System-bath CNOT algorithm

This is used for system-bath Hamiltonians. It assumes all-to-all connectivity. The creation of Hamiltonians and circuits specific for mixed systems is discussed more in the System Bath chapter. The system-bath version CNOT algorithm tries to miminize bath qubit rotations when performing XX or ZX type interactions between system and bath qubits. The reasoning is to minimize large-angle rotations on bath qubits which we assume have stronger noise then system qubits. This is possible for the relevant cases of XX and ZX type of interaction between the system and the bath. Here, for simulating a XX interaction between spin qubit s and bath qubit b1, \(\exp(-\textrm{i} g \sigma^x_{s}\sigma^x_{b1})\), the circuit is chosen to be

s  -----o----RotateX(2g)----o-----
b0 -----|-------------------|-----
b1 -----x-------------------x-----

An example of creating a quantum program of a previously defined Hamiltonian (hamiltonian) and a given device is:

logical_to_physical_system = {0: 0, 1: 1, 2: 3}
logical_to_physical_bath = {0: 4, 1: 5, 2: 7}
bath_qubit_connectivity = {0: [4, 5], 1: [5, 6], 3: [7, 8]}

noise_app_sc = HqsNoiseApp("all_qubits")
noise_app_sc.bath_qubits_as_control_qubits(False)

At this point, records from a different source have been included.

-- ==== Sys2Proof/Machine/Operands.lean ====
section
/-! DEFINITION. Every operand form and every address an instruction computes. -/

namespace Sys2Proof.Machine

/-- A register operand byte: 0 to 7 names a register, 8 or more raises `REG_INDEX_RANGE`; it is not
reduced modulo 8 (10_state.md R14, 30_encoding.md R62). -/
def regOperand (a : Byte) : Except Cause RegIndex :=
  if h : a.toNat < 8 then .ok ⟨a.toNat, h⟩ else .error .regIndexRange

/-- An address computed over the integers: it is the byte when it lies in `lo` to 255, and else the
fault `c`. Address arithmetic never wraps (42_alu.md R117, 20_memory.md R41). -/
def addressIn (lo : Nat) (c : Cause) (n : Int) : Except Cause Byte :=
  if (lo : Int) ≤ n ∧ n ≤ 255 then .ok (BitVec.ofInt 8 n) else .error c

/-- `pc + n`, the next-instruction or return address: above 255 it raises `MEM_ADDR_RANGE`
(10_state.md R17, 60_exceptions.md R162). -/
def State.pcPlus (s : State) (n : Nat) : Except Cause Byte :=
  addressIn 0 .memAddrRange ((s.pc.toNat : Int) + n)

/-- The stack pointer a push leaves, `SP - 1`: below `STACK_FLOOR` it raises `SP_RANGE`
(43_stack.md R131). -/
def State.pushedSp (s : State) : Except Cause Byte :=
  addressIn s.cfg.stackFloor.toNat .spRange ((s.sp.toNat : Int) - 1)

/-- The stack pointer a pop leaves, `SP + 1`: above 255 it raises `SP_RANGE`
(43_stack.md R131). -/
def State.poppedSp (s : State) : Except Cause Byte :=
  addressIn 0 .spRange ((s.sp.toNat : Int) + 1)

/-- The two values CMP compares: the bytes at the addresses `a` and `b`, every byte an address, or
the registers they name, both tested, `a` first (42_alu.md R118). -/
def State.comparands (s : State) (a b : Byte) : Except Cause (Byte × Byte) :=
  match s.cfg.cmpSource with
  | .memAtOperand => .ok (s.memRead a, s.memRead b)
  | .reg => do
    let ra ← regOperand a
    let rb ← regOperand b
    return (s.reg ra, s.reg rb)

end Sys2Proof.Machine
end

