/-- The stack test of the raw bytes is the row's. -/
theorem badStackPointer_iff (ho : s.opByte = o.encoding) :
    badStackPointer s ↔ s.badStackOf o := by
  simp only [badStackPointer, ho, above_255_iff]
  cases o with
  | pop =>
    by_cases h7 : s.aByte.toNat = 7 <;>
      simp [State.badStackOf, Opcode.encoding, BitVec.toNat_eq, h7]
  | hlt | ldi | prn | mul | push | call | ret | cmp | jmp | jeq | jne =>
    simp [State.badStackOf, Opcode.encoding]

/-- The address test of the raw bytes is the row's. -/
theorem badNextAddress_iff (ho : s.opByte = o.encoding) :
    badNextAddress s ↔ s.badNextOf o := by
  simp only [badNextAddress, ho]
  cases o <;> simp [State.badNextOf, Opcode.encoding]

end RawBytes

/-! ### Every instruction tests in one order -/

/-- The answer `r`, given in state `s`, is the fault of the first test that fails, of the tests of
register operands, of the stack pointer and of the next address in this order, and no fault where
none fails (60_exceptions.md R165). -/
inductive EndsInOrder (s : State) (badIndex badStack badNext : Prop) (r : Result) : Prop where
  | index (hi : badIndex) (e : r = .next (s.raise .regIndexRange))
  | stack (hi : ¬ badIndex) (hs : badStack) (e : r = .next (s.raise .spRange))
  | next (hi : ¬ badIndex) (hs : ¬ badStack) (hn : badNext)
      (e : r = .next (s.raise .memAddrRange))
  | completes (hi : ¬ badIndex) (hs : ¬ badStack) (hn : ¬ badNext) (t : State)
      (e : r = .next t) (ht : ¬ t.faulted)

/-- A jump tests its index, then the next address where it is not taken. -/
theorem jumpIf_endsInOrder {s : State} (hr : s.run = true) {taken : Bool} (a : Byte)
    {badNext : Prop} (hn : badNext ↔ taken = false ∧ 255 < s.pc.toNat + 2) :
    EndsInOrder s (8 ≤ a.toNat) False badNext (jumpIf taken a s) := by
  rw [hn]
  obtain ⟨bad, e⟩ | ⟨named, rfl, e⟩ | ⟨named, untaken, far, e⟩ | ⟨n, named, _, room, _, e⟩ :=
    jumpIf_cases taken a s
  · exact .index bad e
  · exact .completes (not_le.2 named) id nofun _ e (State.not_faulted_of_run hr)
  · exact .next (not_le.2 named) id ⟨untaken, far⟩ e
  · exact .completes (not_le.2 named) id (fun h => not_lt.2 room h.2) _ e
      (State.not_faulted_of_run hr)

/-- Every instruction of a running machine tests in the order of 60_exceptions.md R165. -/
theorem exec_endsInOrder {s : State} (hr : s.run = true) (o : Opcode) :
    EndsInOrder s (s.badIndexOf o) (s.badStackOf o) (s.badNextOf o)
      (exec (o.withOperands s.aByte s.bByte) s) := by
  have running {t : State} (ht : t.run = s.run) : ¬ t.faulted :=
    State.not_faulted_of_run (ht.trans hr)
  cases o with
  | hlt => exact .completes id id id _ rfl fun ⟨_, notHlt⟩ => notHlt rfl
  | ldi =>
    obtain ⟨bad, e⟩ | ⟨named, far, e⟩ | ⟨named, n, room, _, e⟩ := execLdi_cases s.aByte s.bByte s
    · exact .index bad e
    · exact .next (not_le.2 named) id far e
    · exact .completes (not_le.2 named) id (not_lt.2 room) _ e (running rfl)
  | prn =>
    obtain ⟨bad, e⟩ | ⟨named, far, e⟩ | ⟨named, n, room, _, e⟩ := execPrn_cases s.aByte s
    · exact .index bad e
    · exact .next (not_le.2 named) id far e
    · exact .completes (not_le.2 named) id (not_lt.2 room) _ e (running rfl)
  | mul =>
    have named (ha : s.aByte.toNat < 8) (hb : s.bByte.toNat < 8) : ¬ s.badIndexOf .mul :=
      not_or.2 ⟨not_le.2 ha, not_le.2 hb⟩
    obtain ⟨bad, e⟩ | ⟨ha, hb, far, e⟩ | ⟨ha, hb, n, room, _, e⟩ :=
      execMul_cases s.aByte s.bByte s
    · exact .index bad e
    · exact .next (named ha hb) id far e
    · exact .completes (named ha hb) id (not_lt.2 room) _ e (running rfl)
  | push =>
    obtain ⟨bad, e⟩ | ⟨named, low, e⟩ | ⟨named, above, far, e⟩ |
      ⟨named, top, n, above, room, _, _, e⟩ := execPush_cases s.aByte s
    · exact .index bad e
    · exact .stack (not_le.2 named) low e
    · exact .next (not_le.2 named) (not_le.2 above) far e
    · exact .completes (not_le.2 named) (not_le.2 above) (not_lt.2 room) _ e (running rfl)
  | call =>
    obtain ⟨bad, e⟩ | ⟨named, low, e⟩ | ⟨named, above, far, e⟩ |
      ⟨named, top, back, above, room, _, _, e⟩ := execCall_cases s.aByte s
    · exact .index bad e
    · exact .stack (not_le.2 named) low e
    · exact .next (not_le.2 named) (not_le.2 above) far e
    · exact .completes (not_le.2 named) (not_le.2 above) (not_lt.2 room) _ e (running rfl)
  | pop =>
    obtain ⟨bad, e⟩ | ⟨named, _, rfl, ends⟩ := execPop_cases s.aByte s
    · exact .index bad e
    · rw [State.setReg_operand_sp] at ends
      obtain ⟨full, e⟩ | ⟨fits, far, e⟩ | ⟨top, n, fits, room, _, _, e⟩ := ends
      · exact .stack (not_le.2 named) full e
      · exact .next (not_le.2 named) fits.ne far e
      · exact .completes (not_le.2 named) fits.ne (not_lt.2 room) _ e (running rfl)
  | ret =>
    obtain ⟨full, e⟩ | ⟨top, fits, _, e⟩ := execRet_cases s
    · exact .stack id full e
    · exact .completes id fits.ne id _ e (running rfl)
  | cmp =>
    cases hs : s.cfg.cmpSource with
    | memAtOperand =>
      have unnamed : ¬ s.badIndexOf .cmp := fun h => by cases hs.symm.trans h.1
      obtain ⟨far, e⟩ | ⟨n, room, _, e⟩ := execCmp_memAtOperand_cases s.aByte s.bByte hs
      · exact .next unnamed id far e
      · exact .completes unnamed id (not_lt.2 room) _ e (running rfl)
    | reg =>
      have named (ha : s.aByte.toNat < 8) (hb : s.bByte.toNat < 8) : ¬ s.badIndexOf .cmp :=
        fun h => not_or.2 ⟨not_le.2 ha, not_le.2 hb⟩ h.2
      obtain ⟨bad, e⟩ | ⟨ha, hb, far, e⟩ | ⟨ha, hb, n, room, _, e⟩ :=
        execCmp_reg_cases s.aByte s.bByte hs
      · exact .index ⟨hs, bad⟩ e
      · exact .next (named ha hb) id far e
      · exact .completes (named ha hb) id (not_lt.2 room) _ e (running rfl)
  | jmp => exact jumpIf_endsInOrder hr s.aByte (by simp [State.badNextOf])
  | jeq => exact jumpIf_endsInOrder hr s.aByte Iff.rfl
  | jne => exact jumpIf_endsInOrder hr s.aByte (by simp [State.badNextOf])
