-- ==== Sys2Proof/Decode.lean ====
section
/-! DEFINITION. The decoders of the two formats, command word and host transaction, and after them the
encoder (30_encoding.md). -/

namespace Sys2Proof

/-- What the CMD register accepts: the eight commands of R46. The engine control state latches one. -/
inductive Command where
  | nop
  | runF (r : Nat)
  | runI (r : Nat)
  | subF
  | subI
  | mixF
  | mixI
  | clrst
  deriving DecidableEq, Repr, Inhabited

/-- Why a command word names no command. -/
inductive DecodeError where
  /-- BADCMD of R49 and R50; raised by `decodeCommand`, recorded in STATUS as error code 1. -/
  | badcmd
  deriving DecidableEq, Repr, Inhabited

/-- A command as an instruction. -/
def Command.toInstr : Command → Instr
  | .nop => .nop
  | .runF r => .runF r
  | .runI r => .runI r
  | .subF => .subF
  | .subI => .subI
  | .mixF => .mixF
  | .mixI => .mixI
  | .clrst => .clrst

/-- A command's well-formedness is its instruction's. -/
abbrev Command.WellFormed (c : Command) : Prop := c.toInstr.WellFormed

/-- OP, bits 3..0 of a command word (R44). -/
def cmdOp (c : BusWord) : BitVec 4 := c.extractLsb' 0 4

/-- D, bit 4 of a command word (R44). -/
def cmdD (c : BusWord) : Bool := c.getLsbD 4

/-- RSV, bits 15..5 of a command word (R44). -/
def cmdRsv (c : BusWord) : BitVec 11 := c.extractLsb' 5 11

/-- IMM, bits 31..16 of a command word (R44). -/
def cmdImm (c : BusWord) : Word := c.extractLsb' 16 16

/-- `decode(c)` of R49, test by test in the order the rule gives. Total; a word that names no command is
rejected as BADCMD (R50). -/
def decodeCommand (c : BusWord) : Except DecodeError Command :=
  if cmdRsv c ≠ 0 then .error .badcmd
  else if cmdOp c = 1 then .ok (if cmdD c = false then .runF (cmdImm c).toNat else .runI (cmdImm c).toNat)
  else if cmdImm c ≠ 0 then .error .badcmd
  else if cmdOp c = 0 ∧ cmdD c = false then .ok .nop
  else if cmdOp c = 2 then .ok (if cmdD c = false then .subF else .subI)
  else if cmdOp c = 3 then .ok (if cmdD c = false then .mixF else .mixI)
  else if cmdOp c = 4 ∧ cmdD c = false then .ok .clrst
  else .error .badcmd

/-- Decodes a host transaction: every (we, addr) pair is valid, and a read's wdata is ignored (R45). -/
def decodeTransaction (t : Transaction) : Instr :=
  if t.getLsbD 38 then .wr (t.extractLsb' 32 6) (t.extractLsb' 0 32) else .rd (t.extractLsb' 32 6)

/-- The instruction that `nbits` bits `w`, numbered as spec/opcode_table.json numbers them, stand for: 32
bits are a command word, 39 bits (40 when counted in whole bytes) a host transaction. -/
def decodeTableWord (nbits w : Nat) : Option Instr :=
  if nbits = 32 then
    if w < 2 ^ 32 then
      match decodeCommand (BitVec.ofNat 32 w) with
      | .ok c => some c.toInstr
      | .error _ => none
    else none
  else if nbits = 39 ∨ nbits = 40 then
    if w < 2 ^ 39 then some (decodeTransaction (BitVec.ofNat 39 w)) else none
  else none

/-- The command word IMM, RSV = 0, D, OP from its fields (R44). -/
def packCommand (imm : Word) (d : Bool) (op : BitVec 4) : BusWord :=
  imm ++ 0#11 ++ BitVec.ofBool d ++ op

/-- The command word of a command (R46, R47). -/
def encodeCommand : Command → BusWord
  | .nop => packCommand 0 false 0
  | .runF r => packCommand (BitVec.ofNat 16 r) false 1
  | .runI r => packCommand (BitVec.ofNat 16 r) true 1
  | .subF => packCommand 0 false 2
  | .subI => packCommand 0 true 2
  | .mixF => packCommand 0 false 3
  | .mixI => packCommand 0 true 3
  | .clrst => packCommand 0 false 4

/-- The transaction we, addr, wdata from its fields (R45). -/
def packTransaction (we : Bool) (addr : RegAddr) (wdata : BusWord) : Transaction :=
  BitVec.ofBool we ++ addr ++ wdata

/-- The word address of CMD (10_state.md section 5). -/
def cmdAddr : RegAddr := 0x03

/-- A command mnemonic as the host issues it: the transaction `WR CMD, <its encoding>` (R51). -/
def issueCommand (c : Command) : Transaction := packTransaction true cmdAddr (encodeCommand c)

/-- The encoder: the number of bits of the row, in whole bytes, and the bits. A read's ignored wdata is
written as zero. -/
def encode : Instr → Nat × Nat
  | .nop => (32, (encodeCommand .nop).toNat)
  | .runF r => (32, (encodeCommand (.runF r)).toNat)
  | .runI r => (32, (encodeCommand (.runI r)).toNat)
  | .subF => (32, (encodeCommand .subF).toNat)
  | .subI => (32, (encodeCommand .subI).toNat)
  | .mixF => (32, (encodeCommand .mixF).toNat)
  | .mixI => (32, (encodeCommand .mixI).toNat)
  | .clrst => (32, (encodeCommand .clrst).toNat)
  | .rd a => (40, (packTransaction false a 0).toNat)
  | .wr a v => (40, (packTransaction true a v).toNat)

/-- The transaction by which the host brings an instruction about: a register access is itself, a command
mnemonic means `WR CMD` of its encoding (R51). -/
def hostTransaction : Instr → Transaction
  | .nop => issueCommand .nop
  | .runF r => issueCommand (.runF r)
  | .runI r => issueCommand (.runI r)
  | .subF => issueCommand .subF
  | .subI => issueCommand .subI
  | .mixF => issueCommand .mixF
  | .mixI => issueCommand .mixI
  | .clrst => issueCommand .clrst
  | .rd a => packTransaction false a 0
  | .wr a v => packTransaction true a v

end Sys2Proof
end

quantum_program = noise_app_sc.system_bath_quantum_program(
    hamiltonian,
    trotter_timestep,
    initialisation,
    operators,
    operator_names,
    device,
    logical_to_physical_system,
    logical_to_physical_bath,
    bath_qubit_connectivity,
)

The use_bath_as_control option is to use bath qubits as control when solving system-bath problems and interacting between system and bath qubits with CNOT operations as shown in the above circuit example (affects the noise model, see examples).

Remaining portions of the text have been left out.